Un recente studio, realizzato in collaborazione con il gruppo di ricerca in Psicologia del lavoro e delle organizzazioni del Dipartimento di Psicologia dell’Università degli Studi di Torino2, ha messo in luce come, in un campione di 724 rispondenti, bilanciati per distribuzione di genere, i livelli di recupero sono significativamente diversi tra donne e uomini. Sono stati presi in esame i costrutti di distacco psicologico, rilassamento, potenziamento (impegno in altre attività che generano risorse) e controllo sul tempo libero, rilevati attraverso l’adattamento italiano della scala di recovery di Sonnentag e Fritz (2007; Molino et al., 2016).

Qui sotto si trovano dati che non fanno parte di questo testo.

-- ==== Sys2Proof/Certificates/Slice0/Obligations.lean ====
section
/-!
DEFINITION. Certificates/Slice0/Obligations.lean: the statements about the model, by the numbered rules of the spec.
-/

open Sys2Proof Sys2Proof.Machine

/-- A step with a command at the front of the queue is that command's effect on the state with the queue's rest. -/
def Obligations.StepRunsTheFrontCommand : Prop :=
  ∀ (s : State) (c : Instr) (q : List Instr), step (s.withPending (c :: q)) = exec c (s.withPending q)

/-- With an empty queue a step is one mesh cycle (the model's choice, log 60): while the mesh clock is off nothing
changes; while it runs and no access of the host waits, CLK_MESH_CYC counts on modulo 2^48, and partitions, firmware and
power stay. -/
def Obligations.EmptyQueueIsOneMeshCycle : Prop :=
  ∀ s : State, s.pending = [] →
    (s.meshUp = false → step s = .next s) ∧
    (s.meshUp = true → s.ingressQ = [] → s.readQ = [] → ∃ u, step s = .next u ∧ u.cyc = (s.cyc + 1) % 2 ^ 48 ∧
      u.parts = s.parts ∧ u.power = s.power ∧ u.fw = s.fw)

/-- REGISTER_WRITE (R8, R418, R419): the owner's 4-byte write of a tile register that only stores gives each RW bit the
written value, clears a W1C bit written with one, and leaves every other bit, register, tile and unit as it was. -/
def Obligations.RegisterWriteActsByAccessType : Prop :=
  ∀ (s : State) (n t o : Nat) (val : DWord) (r : RegRow), s.hostUp = true → n < 16 → s.ownsTile n t = true →
    tileRow? o = some r → plainTileOff o = true → o % 4 = 0 → o < 0x2000 →
    ∃ w, exec (.registerWrite (.vf n) (tileAddr t o) 4 val) s = .next (s.setTile t ((s.tile t).setReg o w)) ∧
      ∀ b, b < 32 → w.getLsbD b =
        (if r.rw.testBit b then val.getLsbD b
         else if r.w1c.testBit b && val.getLsbD b then false else ((s.tile t).reg o).getLsbD b)

/-- RC_READ (R8, R81): a read of a Rennet event counter returns its value and leaves it zero; nothing else changes.
LOW_HALF_READ (R6): a read of CLK_TIME's low half returns it and latches the high half of that moment, and the next
read of the high half, in any state that still holds the latch, returns the latched value and ends the latch. -/
def Obligations.RegisterReadsHaveTheirEffects : Prop :=
  (∀ (s : State) (n t o : Nat), s.hostUp = true → n < 16 → s.ownsTile n t = true →
    o ∈ [Reg.rennetSatCnt, Reg.rennetOvfCnt, Reg.rennetNonfinCnt, Reg.rennetSubCnt, Reg.rennetAlignCnt,
      Reg.rennetAccOvfCnt, Reg.rennetNoncanonCnt] → tabGet latchD (s.tile t).latch o = none →
    exec (.rcRead (.vf n) (tileAddr t o) 4) s =
      .next { s.setTile t ((s.tile t).setReg o 0) with
        hostRead := some (bytesOf 4 ((s.tile t).reg o).toNat), hostUr := false }) ∧
  ((∀ s : State, s.hostUp = true → tabGet latchD s.chipLatch Reg.clkTimeLo = none →
    ∃ u, exec (.lowHalfRead .pf (0x40000 + Reg.clkTimeLo)) s = .next u ∧
      u.hostRead = some (bytesOf 4 (s.time % 2 ^ 32)) ∧ u.hostUr = false ∧
      tabGet latchD u.chipLatch Reg.clkTimeHi = some (BitVec.ofNat 32 (s.time / 2 ^ 32)) ∧
      u.timeAcc = s.timeAcc ∧ u.chip = s.chip ∧ u.tiles = s.tiles ∧ u.parts = s.parts ∧ u.pairs = s.pairs) ∧
  (∀ (s : State) (w : Word), s.hostUp = true → tabGet latchD s.chipLatch Reg.clkTimeHi = some w →
    ∃ u, exec (.rcRead .pf (0x40000 + Reg.clkTimeHi) 4) s = .next u ∧ u.hostRead = some (bytesOf 4 w.toNat) ∧
      u.hostUr = false ∧ tabGet latchD u.chipLatch Reg.clkTimeHi = none ∧ u.timeAcc = s.timeAcc ∧ u.chip = s.chip))

/-- MATRIX_PASS (R24, R34, R69, R93, R98): the command at the head of gang g's order, free to start in this mesh cycle and
its checks passed, leaves the queue, is counted, and becomes a started pass with the command's fields, all its sums still
to come. With ACC_LAST it pops the drain target at the head of its queue and closes the output tile; without it the
output tile stays open. Accumulators, active weights, drains, scratch, generators, sign patterns and every other unit
stay. -/
def Obligations.MatrixPassStarts : Prop :=
  ∀ (s : State) (t g i : Nat) (e : QEntry) (x : Tile), x = s.tile t → s.clocked t = true → x.mxReady = true →
    gangHead x.gang g 0 (x.queue 0) = some (i, e) → opc e = 0x10 → x.startsNow i e s.cyc = true → mxCheck x e = 0 →
    (x.scrReads (startReads x e)).2 = false →
    ∃ y p, exec (.matrixPass t g) s = .next (s.setTile t y) ∧
      y.queue 0 = listDrop1 (x.queue 0) i ∧ y.reg Reg.ladleCmdcntMx = x.reg Reg.ladleCmdcntMx + 1 ∧
      y.passes = x.passes ++ [p] ∧ p.qsel = g ∧ p.gang = x.gang ∧ p.first = mxFirst e ∧ p.last = mxLast e ∧
      p.tCount = mxT e ∧ p.nCols = mxN e ∧ p.cvt = mxCvt e ∧ p.seq = (y.reg Reg.ladleCmdcntMx).toNat ∧
      p.setL < 2 ∧ p.setR < 2 ∧ p.tCount ≤ 64 ∧ p.nCols ≤ gangCols p.gang ∧ p.fed = [] ∧
      p.toLink = mxT e * mxN e ∧ p.left = mxT e * mxN e ∧
      (mxLast e = true → (p.base, p.pitch) = (x.target g).getD (0, 0) ∧
        tabGet targetsD y.targets g = (tabGet targetsD x.targets g).tail ∧ tabGet openTileD y.openTile g = none) ∧
      (mxLast e = false → y.targets = x.targets ∧ y.fill = x.fill ∧
        tabGet openTileD y.openTile g = some (mxT e, mxN e)) ∧
      y.gang = x.gang ∧ y.acc = x.acc ∧ y.wAct = x.wAct ∧ y.wPend = x.wPend ∧ y.drains = x.drains ∧
      y.queue 1 = x.queue 1 ∧ y.queue 3 = x.queue 3 ∧
      y.waits = x.waits ∧ x.RennetSame y ∧ x.CoreSame y ∧ x.ScratchSame y ∧ x.MemorySame y ∧ x.TrainSame y ∧
      x.PowerSame y ∧ x.RegsSame y (Reg.ladleCmdcntMx :: Reg.ladleScrEcc :: rennetEventRegs)

/-- A matrix command that fails a check (R34, R109, R453): with the lowest code of its failing checks the command leaves
the queue and the engine stops; a first fault records the code, engine 0 and the command count, a further one sets
MULTI. No weight, accumulator, target, scratch byte or other unit changes. WEIGHT_LOAD and MODE_CHANGE (R25, R28, R35,
R36). A weight load that passes its checks leaves the queue, is counted, marks the gang's quarters valid and pending, and
is handed to the weight loader, which has written no row of it yet; active and pending registers stay. A mode change,
every quarter's last item in its column link, sets the mode to the head command's GANG, which stays at the head of the
queue, and changes nothing else, so cell weights survive it. -/
def Obligations.MatrixChecksWeightsAndModes : Prop :=
  (∀ (s : State) (t g i : Nat) (e : QEntry) (x : Tile), x = s.tile t → s.clocked t = true → x.mxReady = true →
    gangHead x.gang g 0 (x.queue 0) = some (i, e) → x.startsNow i e s.cyc = true → mxCheck x e ≠ 0 →
    ∀ c, (opc e = 0x10 ∧ c = Instr.matrixPass t g) ∨ (opc e = 0x11 ∧ c = Instr.weightLoad t g) →
    ∃ u y, exec c s = .next u ∧ s.TileOnly u t ∧ y = u.tile t ∧ y.queue 0 = listDrop1 (x.queue 0) i ∧
      y.f Reg.ladleFault 31 31 = 1 ∧ y.f Reg.ladleFault 20 20 = 1 ∧
      (x.f Reg.ladleFault 31 31 = 0 → y.f Reg.ladleFault 15 0 = mxCheck x e ∧ y.f Reg.ladleFault 18 16 = 0 ∧
        y.reg Reg.ladleFaultSeq = x.reg Reg.ladleCmdcntMx + 1) ∧
      (x.f Reg.ladleFault 31 31 = 1 → y.f Reg.ladleFault 24 24 = 1 ∧
        y.f Reg.ladleFault 15 0 = x.f Reg.ladleFault 15 0) ∧
      x.MatrixSame y ∧ x.RennetSame y ∧ x.CoreSame y ∧ x.ScratchSame y ∧ x.MemorySame y ∧ x.TrainSame y ∧ x.PowerSame y) ∧
  ((∀ (s : State) (t g i : Nat) (e : QEntry) (x : Tile), x = s.tile t → s.clocked t = true → x.mxReady = true →
    gangHead x.gang g 0 (x.queue 0) = some (i, e) → opc e = 0x11 → x.startsNow i e s.cyc = true → mxCheck x e = 0 →
    ∃ y kept, exec (.weightLoad t g) s = .next (s.setTile t y) ∧ y.queue 0 = listDrop1 (x.queue 0) i ∧
      y.reg Reg.ladleCmdcntMx = x.reg Reg.ladleCmdcntMx + 1 ∧
      y.arr = { x.arr with
        started := some s.cyc
        loads := kept ++ [⟨(x.reg Reg.ladleCmdcntMx + 1).toNat, false, e, []⟩] } ∧
      (∀ l ∈ kept, l ∈ x.arr.loads) ∧
      (∀ q, q ∈ gangQuarters x.gang g → bit y.wValid q = true ∧ bit y.wPendOn q = true) ∧
      y.wAct = x.wAct ∧ y.wPend = x.wPend ∧ y.gang = x.gang ∧ y.acc = x.acc ∧ y.passes = x.passes ∧
      y.drains = x.drains ∧ y.targets = x.targets ∧ y.openTile = x.openTile ∧ x.RennetSame y ∧ x.CoreSame y ∧
      x.ScratchSame y ∧ x.MemorySame y ∧ x.TrainSame y ∧ x.PowerSame y ∧ x.RegsSame y [Reg.ladleCmdcntMx]) ∧
  (∀ (s : State) (t : Nat) (e : QEntry) (l : List QEntry) (x : Tile), x = s.tile t → s.clocked t = true →
    x.mxReady = true → x.queue 0 = e :: l → isMatrixOp (opc e) = true → mxGang e ≠ x.gang → mxWaits x e = false →
    x.linksFed = true → mxCheck x e = 0 → exec (.modeChange t) s = .next (s.setTile t { x with gang := mxGang e })))

/-- Sums reach their accumulator entries, and MATRIX_PASS_COMPLETE (R88, R93, R95, R99). The sum that an accumulator takes
from its column link replaces its entry when its pass is the first of its output tile, and is added to it otherwise; no
other entry changes, and the link loses that sum alone. The oldest pass of gang g whose last addition is made, no earlier
pass sharing its column quarters, then ends: with ACC_LAST one drain per column quarter follows those already waiting,
and else none; nothing else changes but the count of open output tiles. -/
def Obligations.MatrixPassCompletes : Prop :=
  (∀ (x y : Tile) (cyc q col : Nat) (e : SumEntry) (rest : List SumEntry) (p : PassRec) (ev : List (Nat × RnEvt)),
    tabGet colD x.arr.cols (q * 64 + col) = e :: rest → x.passOf e.seq = some p → x.accTakes cyc q col p e = true →
    Tile.accumulate cyc q col x = (y, ev) →
    (p.first = true → tabGet accD y.acc (accKey q (p.setIn q) e.tok col) = e.val) ∧
    (p.first = false → tabGet accD y.acc (accKey q (p.setIn q) e.tok col) =
      (acc56Add p.compat (tabGet accD x.acc (accKey q (p.setIn q) e.tok col)) (acc56Num e.val)).1) ∧
    (∀ k, k ≠ accKey q (p.setIn q) e.tok col → tabGet accD y.acc k = tabGet accD x.acc k) ∧
    tabGet colD y.arr.cols (q * 64 + col) = rest ∧
    (∀ k, k ≠ q * 64 + col → tabGet colD y.arr.cols k = tabGet colD x.arr.cols k)) ∧
  (∀ (s : State) (t g : Nat) (p : PassRec) (x : Tile), x = s.tile t → s.clocked t = true → x.passEnds g = some p →
    ∃ y, exec (.matrixPassComplete t g) s = .next (s.setTile t y) ∧ y.passes = dropFirst (· == p) x.passes ∧
      (p.last = true → ∃ js, y.drains = x.drains ++ js ∧ js.map (·.quarter) = columnQuarters p.gang p.qsel ∧
        ∀ j ∈ js, j.base = p.base ∧ j.pitch = p.pitch ∧ j.cvt = p.cvt ∧ j.seq = p.seq ∧ j.row = 0) ∧
      (p.last = false → y.drains = x.drains) ∧
      y = { x with passes := y.passes, drains := y.drains, accOpen := y.accOpen })

/-- ROW_LINK_HOLD and COLUMN_LINK_REFUSE (R40, R41, R42): with no hold of the stream before it, a hold of d cycles at the
empty row link of an enabled row i0 for position n0 of a started pass delays exactly the items (i, j, n) of that gang
with n + min(i, i0) ≥ n0 + i0, and the refusal of a full column link j0 exactly those with
n + i + min(j, j0) ≥ n0 + gr + j0, each by d cycles (in M16 mode d rounded up to a multiple of 4). No other gang's
stream, no other part of the tile but the links' gaps, and no other tile changes. -/
def Obligations.HoldsDelayExactlyTheirItems : Prop :=
  ∀ (s : State) (t g k0 n0 d : Nat) (st : Stream) (x : Tile), x = s.tile t → s.clocked t = true →
    tabGet streamD x.streams g = some st → st.holds = [] →
    ∀ row c,
      (row = true ∧ c = Instr.rowLinkHold t g k0 n0 d ∧ k0 < gangRows st.gang ∧
        tabGet linkD x.arr.rows (rowKey st.gang g k0) = [] ∧
        ∃ p ∈ x.passes, p.qsel = g ∧ k0 < mxK p.entry ∧ p.pos ≤ n0 ∧ n0 < p.pos + p.tCount) ∨
      (row = false ∧ c = Instr.columnLinkRefuse t g k0 n0 d ∧ k0 < gangCols st.gang ∧
        8 ≤ (tabGet colD x.arr.cols (colKey st.gang g k0)).length) →
    ∃ y gaps st', exec c s = .next (s.setTile t { x with streams := y, arr := { x.arr with gaps := gaps } }) ∧
      tabGet streamD y g = some st' ∧ (∀ g', g' ≠ g → tabGet streamD y g' = tabGet streamD x.streams g') ∧
      ∀ i j n, st'.itemCycle i j n = st.itemCycle i j n +
        (if (if row then n0 + k0 ≤ n + min i k0 else n0 + gangRows st.gang + k0 ≤ n + i + min j k0) then
          (if st.m16 then 4 * ceilDiv d 4 else d) else 0)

In particolare gli uomini presentano livelli superiori alle donne di distacco psicologico (uomini M = 9.8, DS = 3.46; donne M = 8.82, DS = 3.46; F = 15.23, p < .001), rilassamento (uomini M = 11.22, DS = 2,96; donne M = 10.67, DS = 3.26; F = 5.63, p < .01), potenziamento (uomini M = 11.13, DS = 2.61; donne M = 10.55 DS = 3.00; F = 7.62, p < .001). Questi dati portano l’attenzione su come sia difficile soprattutto per le donne preservare uno spazio di vita personale, oltre il lavoro e la famiglia, che rappresenta però una necessità per il benessere, in presenza di richieste molteplici, provenienti dai diversi domini di vita.